Re: Card Protection Policies (CPP) - We're STILL Being Scammed !!!

You can access the advanced SAR in AAD+ in this section -> http://forums.all-about-debt.co.uk/s...l=1#post489188

Re: Card Protection Policies (CPP) - We're STILL Being Scammed !!!

DSAR was Bills terminology, I believed it meant the same thing. At the end of the all my data is what is needed. So will get that sorted next weekend. Do we have any template SAR's on here Niddy, not exactly to copy but to get all the facts in the letter down. I will obviously put my own spin on it.

Re: Card Protection Policies (CPP) - We're STILL Being Scammed !!!

A SAR is just that. A request for ALL data held about you, the Data Subject. No need to request anything from inception. That's what must be sent.

A DSAR is banking terminology. It's a SAR.

Re: Card Protection Policies (CPP) - We're STILL Being Scammed !!!

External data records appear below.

theorem quiet_visitDone {s0 s : State} (acc : Stat) (integ : Int) (h : Quiet s0 s) : Quiet s0 (visitDone acc integ s) := by
  delta visitDone
  repeat' (first
    | lift_lets -underBinder | (intro y; refine (fun (hy : Quiet s0 y) => ?_) ?_ <;> [clear_value y; dsimp -zeta only [y]])
    | (intro y; clear_value y)
    | with_reducible (first
      | assumption | apply quiet_updCal | apply quiet_visitHold | apply quiet_visitDark | apply quiet_ite)
    | split)

theorem quiet_cmdCalCommission {s0 s : State} (r : Req) (h : Quiet s0 s) : QuietRan s0 (cmdCalCommission.run r s) := by
  dsimp -zeta only [cmdCalCommission]
  repeat' (first
    | lift_lets -underBinder | (intro y; refine (fun (hy : Quiet s0 y) => ?_) ?_ <;> [clear_value y; dsimp -zeta only [y]])
    | (intro y; clear_value y)
    | with_reducible (first
      | assumption | apply quiet_updCal | apply quiet_updCtx | refine quietRan_ok ?_ | refine quietRan_guarded ?_
      | refine quiet_each ?_ (fun a t ht => ?_)))

theorem quiet_cmdCalBackground {s0 s : State} (r : Req) (h : Quiet s0 s) : QuietRan s0 (cmdCalBackground.run r s) := by
  dsimp -zeta only [cmdCalBackground]
  repeat' (first
    | lift_lets -underBinder | (intro y; refine (fun (hy : Quiet s0 y) => ?_) ?_ <;> [clear_value y; dsimp -zeta only [y]])
    | (intro y; clear_value y)
    | with_reducible (first
      | assumption | apply quiet_updCal | refine quietRan_ok ?_ | refine quietRan_guarded ?_ | apply quiet_ite))

theorem quiet_cmdCalStatus {s0 s : State} (r : Req) (h : Quiet s0 s) : QuietRan s0 (cmdCalStatus.run r s) := by
  dsimp -zeta only [cmdCalStatus]
  repeat' (first
    | lift_lets -underBinder | (intro y; refine (fun (hy : Quiet s0 y.2) => ?_) ?_ <;> [clear_value y; dsimp -zeta only [y]])
    | (intro y; clear_value y) | with_reducible (first | assumption | apply quiet_draw | refine quietRan_ok ?_) | split)

theorem quiet_cmdCalRead {s0 s : State} (r : Req) (h : Quiet s0 s) : QuietRan s0 (cmdCalRead.run r s) := by
  dsimp -zeta only [cmdCalRead]
  repeat' (first
    | lift_lets -underBinder | (intro y; clear_value y)
    | with_reducible (first | assumption | refine quietRan_ok ?_ | refine quietRan_guarded ?_))

theorem quiet_cmdCalStore {s0 s : State} (r : Req) (h : Quiet s0 s) : QuietRan s0 (cmdCalStore.run r s) := by
  dsimp -zeta only [cmdCalStore]
  repeat' (first
    | lift_lets -underBinder
    | with_reducible (first
      | assumption | apply quiet_startJob | refine quietRan_ok ?_ | refine quietRan_guarded ?_))

theorem quiet_cmdCalSelect {s0 s : State} (r : Req) (h : Quiet s0 s) : QuietRan s0 (cmdCalSelect.run r s) := by
  dsimp -zeta only [cmdCalSelect]
  repeat' (first
    | lift_lets -underBinder | (intro y; clear_value y)
    | with_reducible (first
      | assumption | apply quiet_announceCal | apply quiet_calTake | apply quiet_updCal | refine quietRan_ok ?_
      | refine quietRan_guarded ?_))

theorem quiet_cmdCalRefTrim {s0 s : State} (r : Req) (h : Quiet s0 s) : QuietRan s0 (cmdCalRefTrim.run r s) := by
  dsimp -zeta only [cmdCalRefTrim]
  repeat' (first
    | lift_lets -underBinder | (intro y; refine (fun (hy : Quiet s0 y) => ?_) ?_ <;> [clear_value y; dsimp -zeta only [y]])
    | (intro y; clear_value y)
    | with_reducible (first
      | assumption | apply quiet_updCal | apply quiet_updSense | refine quietRan_ok ?_ | refine quietRan_guarded ?_)
    | split)
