theorem quiet_cmdSysEcho {s0 s : State} (r : Req) (h : Quiet s0 s) : QuietRan s0 (cmdSysEcho.run r s) := by
  dsimp -zeta only [cmdSysEcho]
  repeat' (first
    | lift_lets -underBinder | with_reducible (first | assumption | refine quietRan_ok ?_))

theorem quiet_cmdCapWalk {s0 s : State} (r : Req) (h : Quiet s0 s) : QuietRan s0 (cmdCapWalk.run r s) := by
  dsimp -zeta only [cmdCapWalk]
  repeat' (first
    | lift_lets -underBinder | (intro y; clear_value y) | with_reducible (first | assumption | refine quietRan_ok ?_))

theorem quiet_cmds01 : ∀ c ∈ cmds01, QuietCmd c := by
  simp only [cmds01, List.forall_mem_cons]
  exact ⟨fun _ _ r h => quiet_cmdSysInfo r h, fun _ _ r h => quiet_cmdSysReset r h, fun _ _ r h => quiet_cmdSysShutdown r h, fun _ _ r h
    => quiet_cmdSysEventLog r h, fun _ _ r h => quiet_cmdSysEcho r h, by simp⟩

theorem quiet_cmds02 : ∀ c ∈ cmds02, QuietCmd c := by
  simp only [cmds02, List.forall_mem_cons]
  exact ⟨fun _ _ r h => quiet_cmdCapWalk r h, by simp⟩

theorem quiet_cmds03 : ∀ c ∈ cmds03, QuietCmd c := by
  simp only [cmds03, List.forall_mem_cons]
  exact ⟨fun _ _ r h => quiet_cmdPlaneMapRead r h, fun _ _ r h => quiet_cmdPlaneMapLoad r h, by simp⟩

theorem quiet_cmds04 : ∀ c ∈ cmds04, QuietCmd c := by
  simp only [cmds04, List.forall_mem_cons]
  exact ⟨fun _ _ r h => quiet_cmdLinkStatus r h, fun _ _ r h => quiet_cmdLinkRetrain r h, fun _ _ r h => quiet_cmdLinkBezelCmd r h, by simp⟩

theorem quiet_cmds05 : ∀ c ∈ cmds05, QuietCmd c := by
  simp only [cmds05, List.forall_mem_cons]
  exact ⟨fun _ _ r h => quiet_cmdDriveSetTarget r h, fun _ _ r h => quiet_cmdDriveReadState r h, fun _ _ r h => quiet_cmdDriveSetSlew r
    h, fun _ _ r h => quiet_cmdDriveSetTick r h, fun _ _ r h => quiet_cmdDriveSetRange r h, fun _ _ r h => quiet_cmdDriveParkLoad r h,
    fun _ _ r h => quiet_cmdDriveParkRead r h, fun _ _ r h => quiet_cmdDriveRamp r h, fun _ _ r h => quiet_cmdDriveReadback r h, fun _ _
    r h => quiet_cmdDriveSetReadback r h, fun _ _ r h => quiet_cmdDriveSetLinkLead r h, fun _ _ r h => quiet_cmdDriveCounters r h, by simp⟩

theorem quiet_cmds06 : ∀ c ∈ cmds06, QuietCmd c := by
  simp only [cmds06, List.forall_mem_cons]
  exact ⟨fun _ _ r h => quiet_cmdSenseRefEnable r h, fun _ _ r h => quiet_cmdSenseSetChannel r h, fun _ _ r h => quiet_cmdSenseAccConfig
    r h, fun _ _ r h => quiet_cmdSenseAccRead r h, fun _ _ r h => quiet_cmdSenseMinmaxRead r h, fun _ _ r h => quiet_cmdSenseStatus r h,
    by simp⟩

theorem quiet_cmds07 : ∀ c ∈ cmds07, QuietCmd c := by
  simp only [cmds07, List.forall_mem_cons]
  exact ⟨fun _ _ r h => quiet_cmdLoopSetRegime r h, fun _ _ r h => quiet_cmdLoopSetGains r h, fun _ _ r h => quiet_cmdLoopSwapBank r h,
    fun _ _ r h => quiet_cmdLoopSetSetpoint r h, fun _ _ r h => quiet_cmdLoopSetLimits r h, fun _ _ r h => quiet_cmdLoopReadState r h,
    fun _ _ r h => quiet_cmdLoopTableLoad r h, fun _ _ r h => quiet_cmdLoopTableRead r h, fun _ _ r h => quiet_cmdLoopInject r h, fun _ _
    r h => quiet_cmdLoopCapture r h, fun _ _ r h => quiet_cmdLoopCaptureRead r h, fun _ _ r h => quiet_cmdLoopCounters r h, by simp⟩

theorem quiet_cmds08 : ∀ c ∈ cmds08, QuietCmd c := by
  simp only [cmds08, List.forall_mem_cons]
  exact ⟨fun _ _ r h => quiet_cmdFacetDefine r h, fun _ _ r h => quiet_cmdFacetLookup r h, fun _ _ r h => quiet_cmdFacetRead r h, fun _ _
    r h => quiet_cmdFacetWrite r h, fun _ _ r h => quiet_cmdFacetLaunch r h, fun _ _ r h => quiet_cmdFacetCancel r h, fun _ _ r h =>
    quiet_cmdFacetReport r h, fun _ _ r h => quiet_cmdFacetConfig r h, fun _ _ r h => quiet_cmdFacetPin r h, fun _ _ r h =>
    quiet_cmdFacetRoute r h, fun _ _ r h => quiet_cmdFacetStatus r h, by simp⟩

theorem quiet_cmds09 : ∀ c ∈ cmds09, QuietCmd c := by
  simp only [cmds09, List.forall_mem_cons]
  exact ⟨fun _ _ r h => quiet_cmdChainLoad r h, fun _ _ r h => quiet_cmdChainStart r h, fun _ _ r h => quiet_cmdChainStop r h, fun _ _ r
    h => quiet_cmdChainUnload r h, fun _ _ r h => quiet_cmdChainRead r h, fun _ _ r h => quiet_cmdChainStatus r h, fun _ _ r h =>
    quiet_cmdChainConfig r h, by simp⟩

theorem quiet_cmds0A : ∀ c ∈ cmds0A, QuietCmd c := by
  simp only [cmds0A, List.forall_mem_cons]
  exact ⟨fun _ _ r h => quiet_cmdSchedSetRegime r h, fun _ _ r h => quiet_cmdSchedConfig r h, fun _ _ r h => quiet_cmdSchedClassConfig r
    h, fun _ _ r h => quiet_cmdSchedQueueConfig r h, fun _ _ r h => quiet_cmdSchedPin r h, fun _ _ r h => quiet_cmdSchedRestore r h, fun
    _ _ r h => quiet_cmdSchedPlanePorts r h, fun _ _ r h => quiet_cmdSchedDemandRead r h, fun _ _ r h => quiet_cmdSchedSampler r h, fun _
    _ r h => quiet_cmdSchedStatus r h, by simp⟩

theorem quiet_cmds0B : ∀ c ∈ cmds0B, QuietCmd c := by
  simp only [cmds0B, List.forall_mem_cons]
  exact ⟨fun _ _ r h => quiet_cmdEndpointConfig r h, fun _ _ r h => quiet_cmdEndpointAdmit r h, fun _ _ r h => quiet_cmdEndpointRead r h,
    fun _ _ r h => quiet_cmdEndpointEvict r h, fun _ _ r h => quiet_cmdEndpointCounters r h, by simp⟩

theorem quiet_cmds0C : ∀ c ∈ cmds0C, QuietCmd c := by
  simp only [cmds0C, List.forall_mem_cons]
  exact ⟨fun _ _ r h => quiet_cmdTimeConfig r h, fun _ _ r h => quiet_cmdTimeRead r h, fun _ _ r h => quiet_cmdTimeAdjust r h, fun _ _ r
    h => quiet_cmdTimeForceSet r h, fun _ _ r h => quiet_cmdTimePtpConfig r h, fun _ _ r h => quiet_cmdTimePtpStatus r h, fun _ _ r h =>
    quiet_cmdTimeTxtsRead r h, fun _ _ r h => quiet_cmdTimeTcConfig r h, fun _ _ r h => quiet_cmdTimeTout r h, fun _ _ r h =>
    quiet_cmdTimeTcapConfig r h, fun _ _ r h => quiet_cmdTimeTcapRead r h, by simp⟩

Bill, if a DSAR is sent surely one can request back to inception the original paperwork, as most of us who claimed bank and credit card charges did?

I never as far as I can see that I applied for Sentinel Gold so it would be interesting to see the paperwork that I presumably signed for this ridiculous cover. Now Sentinel Gold I never not dealt directly with it was only through MasterCard that the annual money was taken from me.

So Bill do you think a DSAR to both or just MasterCard as they took the money?

About people moving the actual card company would have the new addresses unless peeps have popped off. So one would hope that with some media attention when this blows up we can make peeps aware that may not have been aware.